Dr. Mario · 2010-09-10 13:48

Yeah. Anyways, you may want to watch the way COG take bites onto the math data (such as wait / run threads) so you would get the best idea of how it will handle the floating point, in three favors of machine codes, before taking it for granted. Few things to take note.

John Abshier · 2010-09-10 14:27

Jonathan, there is not enough information to make a choice. How much faster? Users will be calling it from Spin so test code could be:

start := cnt
a := f.FSin(b)
end := cnt

and report start - end for new and old versions.

How small is "tiny"? 0.1 degrees, 0.01, 0.001? For me 1e-10 is zero.

John Abshier

max72 · 2010-09-10 14:35

Just wondering..
I'm using trig functions for navigation with GPS.
At the moment I'm using an integer solution.
In my case I usually need an approximate set of funtions (heading, VMG function can accept a lower precision than a cross track, due to error propagation).
Would it be possible to implement a fast and dirty set of trigs and a set of accurate but slow, and use them accordingly with the needs?
Massimo

lonesock · 2010-09-10 14:46

@Dr.M: Yep.
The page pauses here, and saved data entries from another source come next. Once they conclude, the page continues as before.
-- ==== Sys2Proof/Machine/Flags.lean ====
section
/-!
DEFINITION. The completion codes and details (R170, R171), the header of a command (R143) and the entry of its completion
(R156, R157).
-/
namespace Sys2Proof.Machine

/-- Completion codes (R170). -/
def Cc.ok : Nat := 0x00
/-- R170. -/
def Cc.partial_ : Nat := 0x01
/-- R170. -/
def Cc.late : Nat := 0x02
/-- R170. -/
def Cc.recompute : Nat := 0x03
/-- R170. -/
def Cc.invalidHandle : Nat := 0x10
/-- R170. -/
def Cc.noRights : Nat := 0x11
/-- R170. -/
def Cc.formatConflict : Nat := 0x12
/-- R170. -/
def Cc.formatUnsupported : Nat := 0x13
/-- R170. -/
def Cc.quota : Nat := 0x14
/-- R170. -/
def Cc.noSpace : Nat := 0x15
/-- R170. -/
def Cc.panelBusy : Nat := 0x16
/-- R170. -/
def Cc.cancelled : Nat := 0x17
/-- R170. -/
def Cc.poisoned : Nat := 0x18
/-- R170. -/
def Cc.crcMismatch : Nat := 0x19
/-- R170. -/
def Cc.tableGone : Nat := 0x1A
/-- R170. -/
def Cc.degradedForm : Nat := 0x1B
/-- R170. -/
def Cc.internal : Nat := 0x20

/-- Opcodes (R145). -/
def Oc.lookup : Nat := 0x01
/-- R145. -/
def Oc.extend : Nat := 0x02
/-- R145. -/
def Oc.append : Nat := 0x03
/-- R145. -/
def Oc.commit : Nat := 0x04
/-- R145. -/
def Oc.fork : Nat := 0x05
/-- R145. -/
def Oc.release : Nat := 0x06
/-- R145. -/
def Oc.pin : Nat := 0x07
/-- R145. -/
def Oc.unpin : Nat := 0x08
/-- R145. -/
def Oc.deliver : Nat := 0x09
/-- R145. -/
def Oc.attend : Nat := 0x10
/-- R145. -/
def Oc.attendBatch : Nat := 0x11
/-- R145. -/
def Oc.verify : Nat := 0x12
/-- R145. -/
def Oc.ringAttend : Nat := 0x13
/-- R145. -/
def Oc.fill : Nat := 0x20
/-- R145. -/
def Oc.copy : Nat := 0x21
/-- R145. -/
def Oc.compare : Nat := 0x22
/-- R145. -/
def Oc.reduce : Nat := 0x23
/-- R145. -/
def Oc.gather : Nat := 0x24
/-- R145. -/
def Oc.tableLoad : Nat := 0x30
/-- R145. -/
def Oc.tableRetire : Nat := 0x31
/-- R145. -/
def Oc.fence : Nat := 0x38
/-- R145. -/
def Oc.nop : Nat := 0x3F

/-- The attention opcodes (R145). -/
def isAttention (op : Nat) : Bool :=
  op == Oc.attend || op == Oc.attendBatch || op == Oc.verify || op == Oc.ringAttend

/-- An opcode's cut-through threshold in cells, none for "All" (R145); none at all where the opcode is not in the table. -/
def opThreshold (op : Nat) : Option (Option Nat) :=
  if op = Oc.lookup ∨ op = Oc.deliver ∨ op = Oc.attend ∨ op = Oc.ringAttend ∨ op = Oc.gather then some (some 1)
  else if op = Oc.attendBatch ∨ op = Oc.verify then some (some 2)
  else if op = Oc.extend ∨ op = Oc.append ∨ op = Oc.commit ∨ op = Oc.fork ∨ op = Oc.release ∨ op = Oc.pin ∨ op = Oc.unpin ∨
      op = Oc.fill ∨ op = Oc.copy ∨ op = Oc.compare ∨ op = Oc.reduce ∨ op = Oc.tableLoad ∨ op = Oc.tableRetire ∨
      op = Oc.fence ∨ op = Oc.nop then some none
  else none

/-- Header fields of a command's first word (R143). -/
def hdrCrc (w : Word) : Nat := bitsOf w 63 32
/-- R143. -/
def hdrTag (w : Word) : Nat := bitsOf w 31 16
/-- R143. -/
def hdrCrcEn (w : Word) : Bool := bitsOf w 13 13 == 1
/-- R143. -/
def hdrCq (w : Word) : Nat := bitsOf w 12 12
/-- R143. -/
def hdrNcell (w : Word) : Nat := bitsOf w 11 8
/-- R143. -/
def hdrOpcode (w : Word) : Nat := bitsOf w 7 0

/-- RESULT0 of a completion that carries a DETAIL (R156). -/
def detailWord (d : Nat) : Word := BitVec.ofNat 64 (d % 65536)

/-- The four words of a completion entry (R156); ECHK covers bytes 0 to 29 (R157). -/
def entryWords (d : Done) (freed dtime : Nat) : List Word :=
  let w0 := packWord [(63, 1), (48, d.code), (40, d.opcode), (38, d.sq), (32, d.ncell), (16, d.tag), (0, d.seq)]
  let w3 := packWord [(32, freed), (0, dtime % 2 ^ 32)]
  let chk := crc16 ((bytesOf [w0, d.r0, d.r1, w3]).take 30)
  [w0, d.r0, d.r1, setBits w3 63 48 chk]

end Sys2Proof.Machine
end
Memory access and threading issues are definitely different for Prop vs. PCs.

@John: ~ 2x faster. Sin and Cos go from about 7100 counts to 3900 counts, and Tan goes from ~13400 to ~6000 counts. However I'm also thinking of Zog calling, not just Spin calling. Sin(t) goes to 0 for t (in radians) smaller than ~ 1e-7 (which makes sense given a 23-bit mantissa). It would be fairly easy to special case, but it won't increase the accuracy over the rest of the input range.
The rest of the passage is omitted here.